Community officials and voluntary organizations also need to sign on - or, indeed, they could drive the process and find the investors themselves. They could also contribute with complementary changes in school meals and gym classes; zoning and other planning measures to encourage cycling, walking, and the like; provision of health counseling; and perhaps by working with local restaurants and food stores to subsidize healthy choices and discourage unhealthy ones.

Indeed, HICCup will not choose which communities participate. They will choose themselves. HICCup’s role will be to advise them and help them to communicate and learn from other communities going through the same process. We also want to be a clearinghouse for vendors of health-oriented tools, services, and programs. There are many bargains to be struck between communities and vendors offering discounts in exchange for wholesale adoption of their tools or programs.

There is, however, one unbreakable rule: To work with HICCup, communities must collect and publish a lot of independently vetted data. For starters, they will need benchmarks of current conditions and projected costs, and then detailed statistics on the adoption of the measures, their impact and costs, and what happens over time. HICCup will spend a lot of time with lawyers and actuaries!
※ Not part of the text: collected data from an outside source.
-- ==== Sys2Proof/Tests/Slice0.lean ====
section
/-! SUPPORT. Tests: ill-formed commands that `WellFormed.lean` refuses, instruction words and command words written out from the
spec's encodings, worked examples of the spec, and for each statement with hypotheses a state that meets them. -/

set_option Elab.async false

namespace Sys2Proof.Tests

open Sys2Proof.Machine

/-! ### Small states -/

/-- A device in IDLE under a running Aselm, 1,000 ticks after the start. -/
def plain : State := { State.reset with
  now := 1000
  ks := { base := 0x10000000000, held := false }
  mode := { ModeCtl.reset with mode := 1, booting := false, memReady := true }
  mgt := { Mgt.reset with state := 1 } }
/-- Core 3 runs. -/
def coreRuns (f : Core → Core) : State := plain.modCore 3 (fun c => f { c with
  run := .running, pc := 10, edge := 1088, fc := true
  g := Vector.ofFn (fun i : Fin 32 => BitVec.ofNat 32 (i.val * 0x11111111 + 0x20)) })
def withG (l : List (Nat × W32)) (c : Core) : Core := l.foldl (fun c e => c.wr e.1 e.2) c
/-- The state with registers. -/
def withRegs (l : List (Nat × W32)) (s : State) : State := l.foldl (fun s e => s.setReg e.1 e.2) s
def groupOf (k : Nat) (c : GroupCond) : Group :=
  { ticket := BitVec.ofNat 32 k, writes := [.reg 0x40 7], cond := c, tEnd := 1100, bMin := 1408, due := none, expire := none, late := false, seen := none, armed := false }
def eraOf : Era := { since := 0, brk := true, period := 4, slots := [some (0, 0x40000, 0), some (0, 0x40000, 0)], corr := 0, gain := 0x10000, coefs := [1], centre := 0, shift := 0, decim := false, tap := false, mode := 0, ratio := 1, anchor := 0, thrHi := 1000, thrLo := 500 }
/-- Input n runs as a SPAN1 signal with every slice of it powered. -/
def converting (n : Nat) (s : State) : State :=
  ({ s with mode := { s.mode with mode := 2 } }.setReg (R.convCtrl n) 1).modInput n (fun x => { x with running := true, slots := [some (3 * n), some (3 * n + 1)], next := 70000, eras := [eraOf] })
    |>.modSlice (3 * n) (fun x => { x with powered := true, since := 5 })
    |>.modSlice (3 * n + 1) (fun x => { x with powered := true, since := 6 })
    |>.modSlice (3 * n + 2) (fun x => { x with powered := true, since := 7 })
def ktsAt (t : Nat) : Kts := { at_ := t * 65536, ticks := BitVec.ofNat 64 (t + 0x10000000000), word2 := 0x20000 }
def recRunOf : RecRun := { a0 := 0x40000, cb := 64, q := 2, label0 := 100, ratio := 1, ts := 4, mode := 0, resumed := [], stop := none }
def segOf : Seg := { seq := 5, kts := [1, 2, 3], run := recRunOf, inputs := 4, kRef := 10, pre := 4, post := 6, preShort := false, postShort := false, isFrame := false, frameValid := false, frame := 0, aS := 0x40000, written := false, sealed := false, lost := false, held := false }
def wfmOf : Wfm := { ref := 100, ratio := 1, ts := 4, mode := 0, phi := 0, len := 2, pre := 0, ymap := 0, due := 5000, complete := false, outs := [], ovr := false }
def snapOf : Snap := { slot := 1, seq := 6, base := 0x1000000, kts := [1, 2, 3], wfmAtS := 0, wfmLast := 0, avgCount := 4, avg := [], env := [], band := 0, raw := true, render := false, fmt := false, torn := false, poison := false }
def memLine (p a : Nat) (w : Bool) : MLine := { port := p, dpa := a, write := w, mask := 2 ^ 64 - 1, data := List.replicate 64 0x5A, hint := 0, at_ := 900, tries := 0, waits := false }
/-- Tap 77 works with this context. -/
def tapWorks (ctx : List W32) (f : Tap → Tap) : State :=
  (({ plain with link := { plain.link with up := true } }).modFn 0 (fun g => { g with bme := true })).modTap 77 (fun x => f { x with state := 1, ctx := (ctx ++ List.replicate 16 0).take 16 })
def tapItem : TapItem := { spans := [], buf := [], off := 0, total := 64, typ := 3, words := List.replicate 12 6, poison := false, addrErr := false, spill := (false, false), holds := false, next := 9, since := 900 }
/-- A request in slot k. -/
def asking (k : Nat) (l : List W32) (s : State) : State := s.modSlot k (fun x => { x with full := true, req := (l ++ List.replicate 8 0).take 8 })
/-- A request that Aselm works on. -/
def serving (k : Nat) (l : List W32) (s : State) : State := s.modSlot k (fun x => { x with full := true, running := true, req := (l ++ List.replicate 8 0).take 8 })
/-- Aselm has an image of the update format in the staging slot. -/
def staged (u : Nat) (s : State) : State :=
  ((s.modMgt (fun m => { m with upd := u, pkgLen := 1000 })).flashWords 0x2000000
    [0x4F524C54, 0x00030001, 9, 488, 3, 0, 0, 0, 0, 0, 0, 0, 0, 0, 77])
/-- The registers of a timing from `b` on: 640 by 480 in 800 by 525, a pixel rate of m/n. -/
def timRegs (b : Nat) (m n : Nat) : List (Nat × W32) := [(b, 640 + 800 * 65536), (b + 4, 16 + 96 * 65536), (b + 8, 480 + 525 * 65536), (b + 12, 10 + 2 * 65536), (b + 16, BitVec.ofNat 32 (m + n * 65536))]
/-- The display runs frames; its layer 1 shows lines of 64 samples of format f. -/
def showing (f : Nat) (lay : DspLayer → DspLayer) : State :=
  ((withRegs (timRegs (R.dspTimM 0) 25 100 ++ timRegs (R.dspTim 0) 25 100 ++
    [(R.dspCtrl, 1), (R.dspLayerM 1 0, BitVec.ofNat 32 (1 + f * 2 + 255 * 16)), (R.dspLayerM 1 8, 512 + 512 * 65536), (R.dspLayerM 1 16, 64 + 32 * 65536), (R.dspLayerM 1 20, 128), (R.dspLayerM 1 24, 0x100000), (R.dspLayerM 1 32, 0x200000)]) plain).modDsp (fun d => { d with running := true, first := false, startNum := 12800, startDen := 1 })).modLayer 1 lay
def excOf0 : Exc := { on := true, ramping := true, limit := false, mvAt := 3, target := 10, since := 900 }
def withExc (k : Nat) (e : Exc) (s : State) : State := { s with sens := { s.sens with exc := vmod s.sens.exc k (fun _ => e) } }
def convOf0 : SConv := { injected := false, source := 5, gainExp := 1, avg := 4, toMem := false, start := 2000, hold := 8000, stop := 44000 }
def withSens (f : Sens → Sens) (s : State) : State := { s with sens := f s.sens }
def withMode (f : ModeCtl → ModeCtl) (s : State) : State := { s with mode := f s.mode }
def codesAt (t : Nat) (l : List Nat) : Samples := { first := BitVec.ofNat 64 (t + 0x10000000000), codes := l.map (BitVec.ofNat 12) }
def toneOf : ToneRun := { anchor := 1024, block := 0, stop := none, len := 64, pre := 1, period := 4, freq := 0x10000000, ctrl := 0x40, above := false }
def booting : State := { plain with mode := ModeCtl.reset, mgt := Mgt.reset }

def turnJob (r lo hi : Nat) (st : Bool) (e w l : Nat) : SmemJob := { req := r, lo := lo, hi := hi, store := st, start := e, words := w, left := l, waited := 0, data := if st then List.replicate (hi - lo) 0x11 else [], under := if st then List.replicate (hi - lo) 0x22 else [], gd := 2, regs := 0 }

/-! ### Ill-formed commands, one for each check of `WellFormed.lean` -/

/-- 12 R314: reserved values, and pairs that name an odd register. -/
theorem test_wf_instructions :
    Instr.wf (.shli 0 1 2 32) = false ∧ Instr.wf (.shri 0 1 2 32) = false ∧ Instr.wf (.sari 0 1 2 0x4000) = false ∧
    Instr.wf (.ldtw 0 1 2 0) = false ∧ Instr.wf (.ldtw 0 1 2 4) = false ∧ Instr.wf (.ldtw 0 30 2 3) = false ∧
    Instr.wf (.sttw 0 1 2 0) = false ∧ Instr.wf (.sttw 0 31 2 2) = false ∧ Instr.wf (.bCond 0 15 1) = false ∧
    Instr.wf (.commit 0 1 3 false) = false ∧ Instr.wf (.commitev 0 1 5 9) = false ∧ Instr.wf (.tick 0 7) = false ∧
    Instr.wf (.waitt 0 9) = false ∧ Instr.wf (.sig 0 8) = false ∧ Instr.wf (.permit 0 1 3 4 2) = false ∧
    Instr.wf (.mbxSend 0 1 0 false) = false ∧ Instr.wf (.mbxSend 0 1 9 true) = false ∧ Instr.wf (.mbxSend 0 25 8 false) = false ∧
    Instr.wf (.mbxReceive 0 25 1 false) = false ∧ Instr.wf (.mbxMgtSend 0 31 2 true) = false ∧ Instr.wf (.mbxMgtReceive 0 31 1 true) = false := by
  decide +kernel

/-- Writes of control words that do not name their command's bit, and operands out of their sizes and ranges. -/
theorem test_wf_commands :
    Instr.wf (.seqStart 0 2) = false ∧ Instr.wf (.seqResume 0 1) = false ∧ Instr.wf (.seqHaltReq 0 1) = false ∧
    Instr.wf (.seqStep 0 1) = false ∧ Instr.wf (.coreReset 0 1) = false ∧ Instr.wf (.seqH2cPost 0 1) = false ∧
    Instr.wf (.hostImemWrite 0 2 1) = false ∧ Instr.wf (.registerWrite 0x301 1) = false ∧ Instr.wf (.tmrCalCountDone 0 [1]) = false ∧
    Instr.wf (.vfFlr 0) = false ∧ Instr.wf (.bar2Access 0 (some []) 4 []) = false ∧ Instr.wf (.bar2Access 0 none 0 []) = false ∧
    Instr.wf (.dmaSetLoadDone 0 0 [1]) = false ∧ Instr.wf (.thermSample []) = false := by
  decide +kernel

/-- Well-formed neighbours of the same. -/
theorem test_wf_accepts :
    Instr.wf (.shli 0 1 2 31) = true ∧ Instr.wf (.ldtw 0 29 2 3) = true ∧ Instr.wf (.bCond 0 14 1) = true ∧ Instr.wf (.tick 0 30) = true ∧
    Instr.wf (.mbxSend 0 24 8 false) = true ∧ Instr.wf (.mbxReceive 0 24 1 false) = true ∧ Instr.wf (.seqStart 0 1) = true ∧
    Instr.wf (.vfFlr 63) = true := by
  decide +kernel

/-! ### Instruction words, from the formats of 12 R313 and the rows of the chapter -/

/-- The words of 12's worked example, as it prints them. -/
theorem test_words_example :
    decodeOp 0x0000054B 0 = some (.tick 10) ∧ decodeOp 0x00000618 0x00002000 = some (.li 12 8192) ∧
    decodeOp 0x0018A501 0 = some (.add 10 10 12) ∧ decodeOp 0x0000B582 0 = some (.addc 11 11 0) ∧
    decodeOp 0x00003041 1000 = some (.dwri 3 0 1000) ∧ decodeOp 0x00083041 600 = some (.dwri 3 4 600) ∧
    decodeOp 0x4000A743 0 = some (.commit 14 10 true) ∧ decodeOp 0x0000E7C5 0 = some (.cwait 15 14) := by
  decide +kernel

/-- The encodings that 13 (PERMIT) and 17 (DSTART) print. -/
theorem test_words_printed :
    decodeOp 0x0098A2D0 0 = some (.permit 5 10 12 2) ∧ decodeOp 0x000002D2 0 = some (.dstart 5 0 0 0) := by
  decide +kernel

/-- One word for each of the other families: F1 `b a d op`, F2 `imm15 a d op`, F3 `0 off13 cond a op`, F5 `0 p imm8 b a d op`,
F6 `0 m n a d op`. -/
theorem test_words_families :
    decodeOp 0b00000000001000000100000010000001 0 = some (.add 1 4 16) ∧
    decodeOp 0b11111111111111110000000010010000 0 = some (.addi 1 16 0x7FFF) ∧
    decodeOp 0b00000000000010100001111110100000 0 = some (.ldw 31 1 5) ∧
    decodeOp 0b00000000000001101111000010101001 0 = some (.sttw 1 15 3) ∧
    decodeOp 0b00011111111111110010000000110000 0 = some (.branch 2 0x1FFF) ∧
    decodeOp 0b00010000000000000000010010110011 0 = some (.loop 9 0x1000) ∧
    decodeOp 0b00000000000000000000000000110101 0 = some .halt ∧
    decodeOp 0b00101011010000000010001001000100 0 = some (.commitev 4 2 0xAD) ∧
    decodeOp 0b00010011011000100000001011001000 0 = some (.wait 5 0x4D 17) ∧
    decodeOp 0b00000000000001000000000001010001 0 = some (.release 2) ∧
    decodeOp 0b00000000011001000111110001010011 0 = none ∧
    decodeOp 0b00000000001000000111110001010011 0 = some (.mbx 24 7 0 1) ∧
    decodeOp 0b00000000000111100000000001010110 0 = some (.semgive 15) := by
  decide +kernel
Indicators to be measured include not just rates of obesity, high blood pressure, and incidence of disease and related costs, but also absenteeism, school grades and graduation rates, employment statistics, accidents, and the like. Although the funder keeps the reduction in health-care costs, the community gets all of the many payoffs from a healthier population - including an enhanced reputation.

It is now time to try this on a broad scale. Five years from now, we will wonder what took us so long to get started. So, again, who will those investors be?

Copyright: Project Syndicate, 2013.

* The author, principal of EDventure Holdings, is an entrepreneur and investor concentrating on emerging markets and technologies.